"Pitiful woman." The Alpha Dungeon Monster's booming, inhuman laughter echoed through the dark cavern. He advanced on her, torchlight glittering off the hard planes of his muscular form, and seized her by the throat with one massive hand. "Did you truly believe that you could challenge me ?"
"I... did not... return... to fight... you," the Heroine gasped out as she was lifted bodily off the floor.
Each monstrous, clawed finger was like an iron band tightening around her neck, but she made no effort to pry them loose, even when her vision began to fray at the edges.
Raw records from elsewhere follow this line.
/-- Settles O36: the decision by what R70 asks, the window frame by where the nest stands, and its sums field by field
(`accumulate_eq`). -/
theorem windowStartDecides : Obligations.WindowStartDecides := by
  unfold Obligations.WindowStartDecides
  refine ⟨fun n s hp hm hw hk => ?_, fun n s hnot => ?_, fun n s inp => ?_, fun x inp win => ?_⟩
  · have hdue : s.windowStartDue n = true := windowStartDue_iff.mpr ⟨hp, hm, hw, hk⟩
    refine ⟨fun hl he => ?_, fun ho => ?_, exec_windowStart n s⟩
    · rw [exec_windowStart, decideWindow_due hdue, hl, decideWindow_holds _ he]
    · rw [exec_windowStart, decideWindow_due hdue, decideWindow_opens _ ho]
  · have hd : s.decideWindow n = s := decideWindow_not_due (windowStartDue_iff.not.mpr hnot)
    exact ⟨hd, by rw [exec_windowStart, hd]⟩
  · refine ⟨fun hw => ?_, fun hw => ?_⟩
    · rw [nestFrame_analysis, State.windowFrame, if_pos (inWindow_iff.mpr hw)]
    · rw [nestFrame_analysis, State.windowFrame, if_neg (inWindow_iff.not.mpr hw)]
  · obtain ⟨h1, h2, h3, h4, h5, h6, h7, h8, hwin⟩ := frame_eq x inp win
    refine ⟨h1, h2, h3, h4, h5, h6, h7, h8, fun f hf => ?_⟩
    rw [hwin f hf, accumulate_eq]
    generalize (if inp.mic.valid then inp.mic.sample else x.lastMic) = m
    generalize (if inp.cur.valid then inp.cur.sample else x.lastCur) = c
    generalize (if inp.ref.valid then inp.ref.sample else x.lastRef) = a
    refine ⟨add_pair _ _ _, fun hh => ?_, fun hh => ?_, fun hi => ?_, fun hi => ?_,
      fun r hr r1 r2 r3 r4 hlo hhi => ?_, fun hr => ?_, ?_, ?_, ?_, ?_, by simp, by simp, ?_, fun hstay => ?_⟩
    · simp only [hh, if_true]
      exact ⟨add_pair _ _ _, add_pair _ _ _, add_pair _ _ _, add_pair _ _ _⟩
    · simp only [hh, Bool.false_eq_true, if_false, and_self]
    · simp only [hi, if_true]
      exact add_pair _ _ _
    · simp only [hi, Bool.false_eq_true, if_false]
    · have hres := eq_residualOf hlo hhi r1 r2 r3 r4
      simp only [hr, if_true, ← hres, Nat.cast_add, Int.toNat_of_nonneg (mul_self_nonneg r), and_self]
    · simp only [hr, Bool.false_eq_true, if_false, and_self]
    · rw [Nat.cast_add, magnitude_mul_self]
    · rw [Nat.cast_add, magnitude_mul_self]
    · cases inp.mic.valid <;> cases inp.cur.valid <;> simp
    · rw [Bool.or_eq_true, atExtreme_iff]
    · rintro ⟨hk, hn, ht⟩
      simp only [hk, beq_self_eq_true, if_true, hn, next_finds ht]
    · by_cases hk : f.step.kind = .pulse
      · simp only [hk, beq_self_eq_true, if_true, next_stays (hstay.resolve_left fun hne => hne hk)]
      · simp only [beq_eq_false_iff_ne.mpr hk, Bool.false_eq_true, if_false]

end Sys2Proof.Machine
end

section
/-! PROOFS. How the engine moves on (R43, R44, R46, R50, R52, R56, R69, R72, R75): the end of a dwell and of a fade, one head frame of a
nest by the engine's mode, and O38. -/

namespace Sys2Proof.Machine

/-! ### The rows -/

theorem exec_windowEnd (n : NestId) (s : State) :
    exec (.windowEnd n) s = if s.windowEndDue n then .next (s.closeWindow n).endEvent else .next s := rfl

theorem exec_dwellEnd (n : NestId) (s : State) :
    exec (.dwellEnd n) s = .next (if s.dwellEndDue n then s.endDwell n else s) := rfl

theorem exec_stepFadeEnd (n : NestId) (s : State) :
    exec (.stepFadeEnd n) s = .next (if s.stepFadeEndDue n then s.endStepFade n else s) := rfl

theorem exec_fadeEnd (n : NestId) (s : State) : exec (.fadeEnd n) s = .next (s.fadeEnded n).endEvent := rfl

theorem windowEndDue_iff {s : State} {n : NestId} : s.windowEndDue n = true ↔ (s.nest n).phase = .running ∧
    (s.nest n).engine.mode = .step ∧ (s.nest n).window = .isOpen ∧ (s.nest n).engine.held = false ∧
      (s.nest n).engine.k + 1 = (s.stepRec n).we := by
  simp [State.windowEndDue, and_assoc]

theorem dwellEndDue_iff {s : State} {n : NestId} : s.dwellEndDue n = true ↔ (s.nest n).phase = .running ∧
    (s.nest n).engine.mode = .step ∧ (s.nest n).window = .closed ∧ (s.nest n).engine.held = false ∧
      (s.nest n).engine.k + 1 = (s.stepRec n).dwell := by
  simp [State.dwellEndDue, and_assoc]

/-! ### The next dwell (R46, R50, R56, R72) -/

theorem nextPosition_stepRec (e : Engine) (x : Tables) (marked : Bool) :
    (e.nextPosition marked).stepRec x = x.step (if marked then e.step else e.step + 1) := by
  cases marked <;> rfl

/-- The dwell before the next one is the one that has ended (R46). -/
theorem nextPosition_afterTone (e : Engine) (x : Tables) (marked : Bool) :
    (e.nextPosition marked).afterTone x = true ↔ (e.stepRec x).kind = .tone := by
  cases marked <;> simp [Engine.afterTone, Engine.nextPosition, Engine.stepRec]

/-- A TONE before a dwell that is no TONE fades out first, where the slot has fade frames (R50, R56). -/
theorem nextDwell_fades {e : Engine} {x : Tables} {marked : Bool} (trim : Nat) (h : (e.stepRec x).kind = .tone ∧
      (x.step (if marked then e.step else e.step + 1)).kind ≠ .tone ∧ 0 < x.settingsRow.fade) :
    e.nextDwell x trim marked =
      { e.nextPosition marked with mode := .stepFade, fade := 0, fadeLen := x.settingsRow.fade } := by
  simp only [Engine.nextDwell, nextPosition_stepRec]
  exact if_pos (by simpa [and_assoc] using h)

theorem nextDwell_enters {e : Engine} {x : Tables} {marked : Bool} (trim : Nat) (h : ¬ ((e.stepRec x).kind = .tone ∧
      (x.step (if marked then e.step else e.step + 1)).kind ≠ .tone ∧ 0 < x.settingsRow.fade)) :
    e.nextDwell x trim marked = ({ e.nextPosition marked with last := e.dwellPlayed x } : Engine).enterDwell x trim := by
  simp only [Engine.nextDwell, nextPosition_stepRec]
  exact if_neg (by simpa [and_assoc] using h)

/-- The position after a dwell's end (R72), whether a fade comes first or not. -/
theorem nextDwell_position (e : Engine) (x : Tables) (trim : Nat) (marked : Bool) :
    (e.nextDwell x trim marked).step = (e.nextPosition marked).step ∧
    (e.nextDwell x trim marked).retry = (e.nextPosition marked).retry ∧
    (e.nextDwell x trim marked).k = 0 ∧ (e.nextDwell x trim marked).ext = 0 ∧ (e.nextDwell x trim marked).held = false := by
  have hp : (e.nextPosition marked).k = 0 ∧ (e.nextPosition marked).ext = 0 ∧ (e.nextPosition marked).held = false := by
    cases marked <;> exact ⟨rfl, rfl, rfl⟩
  obtain ⟨hk, hext, hheld⟩ := hp
  simp only [Engine.nextDwell]
  split
  · exact ⟨rfl, rfl, hk, hext, hheld⟩
  · exact ⟨rfl, rfl, rfl, hext, rfl⟩

/-- The engine at frame k = 0 of a dwell, whole (R44, R46, R48, R52, R56). -/
theorem enterDwell_eq (e : Engine) (x : Tables) (trim : Nat) : e.enterDwell x trim = { e with
    mode := .step, k := 0, held := false
    acc := if (e.stepRec x).kind = .tone ∧ e.afterTone x = true then e.acc else 0#32
    inc := BitVec.ofNat 32 (increment (e.stepRec x).freq), aeff := stepAmplitude (e.stepRec x).level trim
    lobe := if (e.stepRec x).kind = .pulse then .isOpen else .ended } := by
  simp [Engine.enterDwell]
His curiosity aroused by her refusal to struggle, the towering Dungeon Monster relaxed his grip slightly, drawing her in closer to him instead. The burning glow of his gaze scrutinized her, searching for the signs of deceit he knew must surely be present.
"You lie," he said.
She did not reply, could not reply, yet her gaze implored his trust.
"Humans are all the same. Always you seek to destroy me, to conquer my Dungeon, to claim my treasures for yourself."
Yet even as these cold words left his mouth, she knew that a seed of doubt had been planted deep in his monstrous heart. Although he could not yet accept her feelings, the creature had felt her love, a love made all the more powerful by its forbidden nature –
The alarm clock went off, its strident blare shockingly loud in the previously-silent tent. Sharon, with one hand holding the book open and the other trapped between her thighs, jerked in surprise and nearly rolled off the cot.
With a groan, she marked the spot in Bound by the Dungeon Master where she'd stopped reading – carefully inserting a bookmark, not creasing the page's corner like some barbarian – before pushing herself up to a half-sitting position. The first rays of morning sunlight were peeking into her tent between the tied canvas flaps. She fumbled around blindly for her glasses, then blearily squinted at the obnoxious device. From its digital display, the red numbers 6:30 A.M. flashed back at her.
And she hadn't managed to get even a wink of sleep.
Today, she realized, was going to be one of those days.
"Good morning, Sharon." Raid Captain Kaneko was waiting to greet her when she shuffled out of the tent a few minutes later. With a grin, he handed her a tin mug full of what she expected was probably going to be truly vile camp coffee. "Sleep well?"
"Professor Rinzler," she automatically corrected the man for what felt like the hundredth time. "And no, I didn't sleep well at all. I, um... don't think that this lifestyle agrees with me."
That definitely sounded better than "I lost track of time and accidentally stayed up all night reading monster smut, again", didn't it?
She blew on the coffee to cool it, took a sip – it was just as bad as she remembered from the night before – and let out a heavy sigh.
God, she thought. I really need to get laid.
Raid Captain Kaneko – he asked me to call him Ken, she reminded herself – was still hovering nearby. Wearing a designer suit different from yesterday's and his customary pasted-on smile, he hardly looked like someone who had just climbed out of bed. She considered the man out of the corner of her eye as her scrambled brain finally started running through its coffee-powered morning boot-up routine.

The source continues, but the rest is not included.